It was a lot of idle time for a kid rated the nation's No. 2 high school quarterback, a talent that one scouting service called "a smaller JaMarcus Russell" after watching him practice.
"But he waited and worked very hard," Ward said, "so when the time came he was prepared."
Manuel is 46-of-69 for 581 yards, with 6 touchdowns and 2 interceptions, for the 2-0 Seminoles. Promising numbers, even if they might change some Saturday night.
Ward recalled his welcome-to-the-big-time experience from '92, when his third-ranked Seminoles lost at No. 2 Miami, 19-16.
"I made a lot of mistakes with the ball, taking sacks and those things," he said. "But I also helped keep us in the game by making plays. That carried me through."

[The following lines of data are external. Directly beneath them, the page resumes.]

-- ==== Sys2Proof/Word.lean ====
section
/-! DEFINITION. The widths the manual gives its registers and bytes (00 R2, 03 R71). -/

namespace Sys2Proof

/-- A vector or scalar register element, or an instruction word (03 R71, 02 R38). -/
abbrev Word := BitVec 32

/-- The smallest addressable unit. -/
abbrev Byte := BitVec 8

/-- A mask register or an active set, one bit per thread (01 R17). -/
abbrev Mask := BitVec 64

/-- A generic address or a 64-bit operand pair. -/
abbrev Dword := BitVec 64

end Sys2Proof
end

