-- ==== Sys2Proof/Decode.lean ====
section
/-! DEFINITION. Words to instructions and back (02 R38 to R65, 15 R336), and the formation and check of an issue group
(02 R40, R41, R53 to R57, R64, R65). A word is read as a number; a field is `hi:lo` of it. Decoding is total and
rejects by name; it reads the row's fixed bits, and what is illegal beyond them is `wellFormed` or the group check. -/

namespace Sys2Proof

/-- The `len` bits of `n` from bit `lo` up (00 R3). -/
def fld (n lo len : Nat) : Nat := n / 2 ^ lo % 2 ^ len

/-- Why a word is no instruction. -/
inductive DecodeError where
  /-- The major or function is assigned no row: a reserved function (02 R60, R61). -/
  | reservedFunction
  /-- The function is assigned, and a bit that it requires to be zero, or the chain bit a PFX or LIM needs, is wrong (02 R51, R53, R56, R64). -/
  | reservedField
  deriving DecidableEq, Repr

/-- Major 0x00 (02 R60, R61). -/
def decodeMajor00 (n : Nat) : Except DecodeError Instr :=
  if fld n 5 20 = 3 then .ok (.trap (.ofNat _ (fld n 0 5))) else
  if fld n 1 24 = 64 then .ok (.rte (.ofNat _ (fld n 0 1))) else
  if fld n 5 13 = 5 then .ok (.rdsr (.ofNat _ (fld n 18 7)) (.ofNat _ (fld n 0 5))) else
  if fld n 5 6 = 6 ∧ fld n 18 7 = 0 then .ok (.wrsr (.ofNat _ (fld n 11 7)) (.ofNat _ (fld n 0 5))) else
  if fld n 5 13 = 7 then .ok (.rdcnt (.ofNat _ (fld n 18 7)) (.ofNat _ (fld n 0 5))) else
  if fld n 5 6 = 8 then .ok (.sysc (.ofNat _ (fld n 18 7)) (.ofNat _ (fld n 11 7)) (.ofNat _ (fld n 0 5))) else
  if fld n 0 11 = 288 ∧ fld n 18 7 = 0 then .ok (.halt (.ofNat _ (fld n 11 7))) else
  if fld n 5 6 = 10 then .ok (.spawn (.ofNat _ (fld n 18 7)) (.ofNat _ (fld n 11 7)) (.ofNat _ (fld n 0 5))) else
  if fld n 5 20 = 11 then .ok (.brkpt (.ofNat _ (fld n 0 5))) else
  if fld n 0 25 = 0 then .ok (.nop) else
  if fld n 0 25 = 32 then .ok (.exit) else
  if fld n 0 25 = 64 then .ok (.yield) else
  if fld n 5 6 ≤ 11 then .error .reservedField else .error .reservedFunction

/-- Major 0x01 (02 R60). -/
def decodeMajor01 (n : Nat) : Except DecodeError Instr :=
  if fld n 24 1 = 0 then .ok (.waitc (.ofNat _ (fld n 18 6)) (.ofNat _ (fld n 12 6)) (.ofNat _ (fld n 6 6)) (.ofNat _ (fld n 0 6))) else
  .error .reservedField

/-- Major 0x02 (02 R60). -/
def decodeMajor02 (n : Nat) : Except DecodeError Instr :=
  .ok (.br (.ofNat _ (fld n 21 4)) (.ofNat _ (fld n 14 7)) (.ofNat _ (fld n 0 14)))

/-- Major 0x03 (02 R60). -/
def decodeMajor03 (n : Nat) : Except DecodeError Instr :=
  if fld n 18 3 = 0 then .ok (.brk (.ofNat _ (fld n 21 4)) (.ofNat _ (fld n 14 4)) (.ofNat _ (fld n 0 14))) else
  .error .reservedField

/-- Major 0x04 (02 R60). -/
def decodeMajor04 (n : Nat) : Except DecodeError Instr :=
  if fld n 21 4 = 0 then .ok (.call (.ofNat _ (fld n 14 7)) (.ofNat _ (fld n 0 14))) else
  .error .reservedField

/-- Major 0x05 (02 R60). -/
def decodeMajor05 (n : Nat) : Except DecodeError Instr :=
  if fld n 21 4 = 0 then .ok (.loop (.ofNat _ (fld n 14 7)) (.ofNat _ (fld n 0 14))) else
  .error .reservedField

/-- Major 0x06 (02 R60). -/
def decodeMajor06 (n : Nat) : Except DecodeError Instr :=
  if fld n 21 4 = 0 then .ok (.sadd (.ofNat _ (fld n 14 7)) (.ofNat _ (fld n 7 7)) (.ofNat _ (fld n 0 7))) else
  if fld n 21 4 = 4 then .ok (.ssub (.ofNat _ (fld n 14 7)) (.ofNat _ (fld n 7 7)) (.ofNat _ (fld n 0 7))) else
  if fld n 21 4 = 8 then .ok (.smul (.ofNat _ (fld n 14 7)) (.ofNat _ (fld n 7 7)) (.ofNat _ (fld n 0 7))) else
  if fld n 21 4 = 12 then .ok (.smulh (.ofNat _ (fld n 14 7)) (.ofNat _ (fld n 7 7)) (.ofNat _ (fld n 0 7))) else
  .error .reservedField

Ward didn't lose again that season. He was Orange Bowl MVP as Florida State finished No. 2 in the polls.
In '93, Ward was Orange Bowl MVP again. He also won the Heisman. The Seminoles won a national championship.
It's perspective the most fervent FSU fans might consider this week. Fisher offered his own when he answered Bubba's Heisman question by saying: "A lot of times it has to do with the success the team has. You have to have success all together. Hopefully we'll have enough of that for him to be in that.
"Hopefully he'll continue to play well. He has the potential to be a very good player. We'll see how far that goes."
Whether Manuel wins or loses Saturday night, or the rest of this season and next, Ward knows one thing, having been there before.
"I told EJ regardless of what happens, I'll always be here for him," he said. "Hopefully he does well. But his performance isn't going to have any weight on our relationship.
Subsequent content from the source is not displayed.